Second Quarter Operating Results

In the second quarter of 2025, net revenue decreased 23.1% to $39.7 million compared to $51.6 million in the second quarter of 2024. The year-over-year decrease is primarily attributable to our planned retail store closures and international distributor transitions.

Gross profit totaled $16.2 million compared to $26.1 million in the second quarter of 2024, and gross margin declined 980 basis points to 40.7% compared to 50.5% in the second quarter of 2024. The decline in gross margin is primarily due to increased promotional activity, inventory adjustments primarily associated with the transition of the European market to a distributor, a higher mix of business from international distributors and a lower mix from retail stores, and increased per unit freight and duty costs in our direct business.

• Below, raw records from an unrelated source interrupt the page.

-- ==== Sys2Proof/Machine/RegAccess.lean ====
section
/-! DEFINITION. The register rows that are left: REGISTER_WRITE and MISALIGNED_ACCESS (R615, R618), the writes of a
phase channel's APPLY, ENABLE and gang bits, the latching read of device time, and the target role of the system
buses (R429, R430). -/

namespace Sys2Proof.Machine

/-- APPLY (R87): the PF writes 1 to `PHC_LOOP.APPLY` of a channel. -/
def execApply (n : Nat) : State → Host.Outcome State Fault Refusal :=
  pfWrites Reg.PHC_LOOP.APPLY n 0 (fun _ => 0) (applyWritten n)

/-- PHC_ENABLE_WRITE (R130): the PF writes `PHC_CTRL.ENABLE` of a channel. -/
def execPhcEnableWrite (n : Nat) (v : Bool) : State → Host.Outcome State Fault Refusal :=
  pfWrites Reg.PHC_CTRL.ENABLE n 0 (fun _ => 0) (.read fun s =>
    if s.flag Reg.PHC_CTRL.ENABLE n = v then .skip else .seq (setR Reg.PHC_CTRL.ENABLE (bit v) n) (enableWritten n))

/-- GANG_WRITE (R105): the PF writes `PHC_GANG.GANG_EN`. A change under the seal, or of a gang that is not free, is ignored. -/
def execGangWrite (v : Nat) : State → Host.Outcome State Fault Refusal :=
  pfWrites Reg.PHC_GANG.GANG_EN 0 0
    (fun s => if v % 2 ^ 32 = s.rd Reg.PHC_GANG.GANG_EN then 0 else if s.flag Reg.GLB_SEAL.SEALED then 4 else if s.gangOk v then 0 else 6)
    (.read fun s => if v % 2 ^ 32 = s.rd Reg.PHC_GANG.GANG_EN then .skip
      else .seq (setR Reg.PHC_GANG.GANG_EN v) (gangWritten (s.rd Reg.PHC_GANG.GANG_EN)))

/-- GLB_TIME_READ (R578): a 32-bit read of `GLB_TIME_LO`, or of both words, latches the upper word. -/
def execGlbTimeRead : State → Host.Outcome State Fault Refusal := endsAlways (when State.barOn (.read fun s =>
  .seq (setR Reg.GLB_TIME_LO.TIME_LO (s.time % 2 ^ 32)) (setR Reg.GLB_TIME_HI.TIME_HI (s.time / 2 ^ 32))))

/-- MISALIGNED_ACCESS (R615): a request that spans registers, is longer than 8 bytes or crosses an 8-byte boundary. -/
def execMisalignedAccess (fn a size : Nat) (write : Bool) : State → Host.Outcome State Fault Refusal :=
  endsAlways (if accessKind a size = 2 then abortRequest fn a write else .skip)

/-- REGISTER_WRITE (R614 to R618): function `fn` writes `size` bytes at an offset of its BAR0. `env` is what a WARM meets, `pulses` what
a RECOVER meets. -/
def execRegisterWrite (fn a size v : Nat) (env : StartEnv) (pulses : Option Nat) : State → Host.Outcome State Fault Refusal :=
  endsAlways (match accessKind a size with
    | 0 => if size = 8 then .seq (write32 fn a (v % 2 ^ 32) env pulses) (write32 fn (a + 4) (v / 2 ^ 32 % 2 ^ 32) env pulses)
        else write32 fn a (v % 2 ^ 32) env pulses
    | 1 => if fn = pfFn then when State.barOn (accErr a 2) else .skip
    | _ => abortRequest fn a true)

/-! The target role (R414, R429, R430). -/

/-- The bytes of a mailbox. -/
def State.txBytes (s : State) (t n : Nat) : List Nat :=
  ((List.range 8).flatMap fun w => leBytes 4 (s.rd Reg.TWB_TGT_TX.TX t w)).take n

/-- The receive mailbox takes a block (R429), and TWB_TARGET_RX tells the PF. -/
def rxTake (b : Nat) (data : List Nat) (checked : Bool) : Prog := seqs [
  each (List.range 8) fun w => if 4 * w < data.length then setR Reg.TWB_TGT_RX.RX (leAt data (4 * w) 4) (b - 64) w else .skip,
  setR Reg.TWB_TGT.RX_LEN data.length (b - 64), setR Reg.TWB_TGT.RX_FULL 1 (b - 64),
  raisePf evTwbTargetRx (busSrc b) (dat 16 1 b + dat 17 1 data.length + dat 18 1 (bit checked))]

/-- The device's part of a transaction that names its own address (R429); an unknown command, a block of no legal length and a write
while RX_FULL is set are not acknowledged. -/
def targetServe (b : Nat) (p : TwbTgt) : Prog := .read fun s =>
  let t := b - 64
  let w := p.addr * 2
  if p.cmd = 1 ∧ ¬ p.read then
    (if s.flag Reg.TWB_TGT.RX_FULL t ∨ p.data.isEmpty ∨ p.data.length > 32 then .skip
     else match p.pec with
      | none => rxTake b p.data false
      | some c => if c = crc8 (w :: p.cmd :: p.data.length :: p.data) then rxTake b p.data true
          else .seq (setR Reg.TWB_STATUS.PEC_ERR 1 b) (incSat Reg.TWB_CNT.PEC_ERRS b))
  else if p.cmd = 2 ∧ p.read then
    (let n := s.rd Reg.TWB_TGT.TX_LEN t
     let body := n :: s.txBytes t n
     emit (.twb b (if p.pec.isSome then body ++ [crc8 (w :: p.cmd :: (w + 1) :: body)] else body)))
  else .skip

/-- A sleeping cell is woken by its own address (R414): a target wake, which `TWB_TGT.WAKE` passes to the mode logic in SENTINEL. -/
def targetWake (b : Nat) : Prog := .read fun s =>
  if (s.bus b).asleep then seqs [
    updTwb b fun x => { x with asleep := false },
    if s.mode = mSentinel ∧ s.flag Reg.TWB_TGT.WAKE (b - 64) then requestBy mRun 2 else .skip]
  else .skip

/-- TWB_TARGET_TRANSACTION (R429, R430): a transaction of a remote controller on a system bus, up to its STOP; for a block read, `pec`
tells whether the controller acknowledges the last byte. -/
def execTwbTargetTransaction (b : Nat) (p : TwbTgt) : State → Host.Outcome State Fault Refusal :=
  ends (.read fun s =>
    if b < 64 ∨ b > 65 ∨ (s.bus b).run.isSome ∨ ¬ hasBit (s.rd Reg.PWR_DOM.ON) (b - 42) then .skip
    else if s.flag Reg.TWB_TGT.EN (b - 64) ∧ p.addr = s.rd Reg.TWB_TGT.ADDR (b - 64) then seqs [targetWake b, targetServe b p, runOver b]
    else if (s.bus b).asleep then .skip
    else if p.addr = 0x0C ∧ p.read ∧ s.flag Reg.TWB_TGT.ALERT_REQ (b - 64) then seqs [
      emit (.twb b [s.rd Reg.TWB_TGT.ADDR (b - 64) * 2]), setR Reg.TWB_TGT.ALERT_REQ 0 (b - 64), alertShow b, runOver b]
    else runOver b)

end Sys2Proof.Machine
end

Selling, general, and administrative expense (SG&A) was $24.2 million, or 60.9% of net revenue, compared to $33.6 million, or 65.0% of net revenue in the second quarter of 2024. The decrease is primarily attributable to lower personnel expenses, occupancy costs, stock-based compensation expenses, and depreciation and amortization expenses.

Marketing expense totaled $8.5 million, or 21.5% of net revenue, compared to $11.7 million, or 22.8% of net revenue in the second quarter of 2024. The year-over-year decrease was primarily driven by decreased digital advertising spend.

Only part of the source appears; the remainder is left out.